Keep only the lines that hold the string "theorem", filtering out the rest of the entries below.

====== Records for the task ======

theorem Dev.redRows_fuses {s t : Dev} {k : Nat} {a : PassAt} {st : Stage} {poison : Bool} {x : List (List Word)}
    (h : s.redRows k a st poison x = .ok t) :
    t.fuses = s.fuses := by
  unfold Dev.redRows at h
  dsimp only at h
  split at h
  · cases h
  · exact Dev.asWr_fuses h

@[simp] theorem Dev.epiFail_fuses (k : Nat) (o : Op) (i : Nat) (e : CErr) : (s.epiFail k o i e).fuses = s.fuses := by
  simp [Dev.epiFail]

@[simp] theorem Dev.countVals_fuses (k n : Nat) : (s.countVals k n).fuses = s.fuses := by
  simp [Dev.countVals]

theorem exists_of_map_eq_ok {ε α β : Type} {f : α → β} {x : Except ε α} {b : β} (h : x.map f = .ok b) :
    ∃ a, x = .ok a ∧ f a = b := by
  cases x with
  | error e => cases h
  | ok a => exact ⟨a, rfl, by cases h; rfl⟩

section EpilogueStages

variable {k i : Nat} {a : PassAt} {st : Stage} {poison : Bool} {p : Prog} {o : Op} {r u : EpiRun}

theorem Dev.redCols_fuses {s : Dev} (h : s.redCols k a i st poison r = .ok u) : u.dev.fuses = s.fuses := by
  unfold Dev.redCols at h
  dsimp only at h
  split at h
  · cases h
  · obtain ⟨t, ht, rfl⟩ := exists_of_map_eq_ok h
    exact Dev.asWr_fuses ht

theorem Dev.sendStage_fuses {s : Dev} (h : s.sendStage k p o a st poison r = .ok u) : u.dev.fuses = s.fuses := by
  unfold Dev.sendStage at h
  dsimp only at h
  split at h
  · cases h
  · rename_i t ht
    have hput := Dev.putCells_fuses ht
    repeat' split at h
    all_goals cases h
    all_goals simp [hput]

theorem stageRun_fuses (h : stageRun k p o a poison i st r = .ok u) : u.dev.fuses = r.dev.fuses := by
  unfold stageRun at h
  dsimp only at h
  split at h
  · obtain ⟨x, -, rfl⟩ := exists_of_map_eq_ok h
    rfl
  · obtain ⟨t, ht, rfl⟩ := exists_of_map_eq_ok h
    exact Dev.redRows_fuses ht
  · exact Dev.redCols_fuses h
  · cases h
    rfl
  · obtain ⟨t, ht, rfl⟩ := exists_of_map_eq_ok h
    exact Dev.putCells_fuses ht
  · exact Dev.sendStage_fuses h
  · obtain ⟨t, ht, rfl⟩ := exists_of_map_eq_ok h
    exact Dev.putCells_fuses ht
  · cases h
    rfl

theorem stagesRun_fuses {l : List Stage} (h : stagesRun k p o a poison i l r = .ok u) : u.dev.fuses = r.dev.fuses := by
  induction l generalizing i r with
  | nil => cases h; rfl
  | cons st l ih =>
    simp only [stagesRun] at h
    split at h
    · cases h
    · rename_i v hv
      exact (ih h).trans (stageRun_fuses hv)

end EpilogueStages

@[simp] theorem Dev.epiPass_fuses (k : Nat) (p : Prog) (o : Op) (a : PassAt) (t sub : Nat) (poison last : Bool) (x : List (List Word)) :
    (s.epiPass k p o a t sub poison last x).fuses = s.fuses := by
  simp only [Dev.epiPass]
  split
  · simp
  · split
    · simp
    · split
      · simp
      · rename_i r h
        simpa using stagesRun_fuses h
  · simp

======

§ **Response area**
theorem Dev.redRows_fuses {s t : Dev} {k : Nat} {a : PassAt} {st : Stage} {poison : Bool} {x : List (List Word)}
@[simp] theorem Dev.epiFail_fuses (k : Nat) (o : Op) (i : Nat) (e : CErr) : (s.epiFail k o i e).fuses = s.fuses := by
@[simp] theorem Dev.countVals_fuses (k n : Nat) : (s.countVals k n).fuses = s.fuses := by
theorem exists_of_map_eq_ok {ε α β : Type} {f : α → β} {x : Except ε α} {b : β} (h : x.map f = .ok b) :
theorem Dev.redCols_fuses {s : Dev} (h : s.redCols k a i st poison r = .ok u) : u.dev.fuses = s.fuses := by
theorem Dev.sendStage_fuses {s : Dev} (h : s.sendStage k p o a st poison r = .ok u) : u.dev.fuses = s.fuses := by
theorem stageRun_fuses (h : stageRun k p o a poison i st r = .ok u) : u.dev.fuses = r.dev.fuses := by
theorem stagesRun_fuses {l : List Stage} (h : stagesRun k p o a poison i l r = .ok u) : u.dev.fuses = r.dev.fuses := by
@[simp] theorem Dev.epiPass_fuses (k : Nat) (p : Prog) (o : Op) (a : PassAt) (t sub : Nat) (poison last : Bool) (x : List (List Word)) :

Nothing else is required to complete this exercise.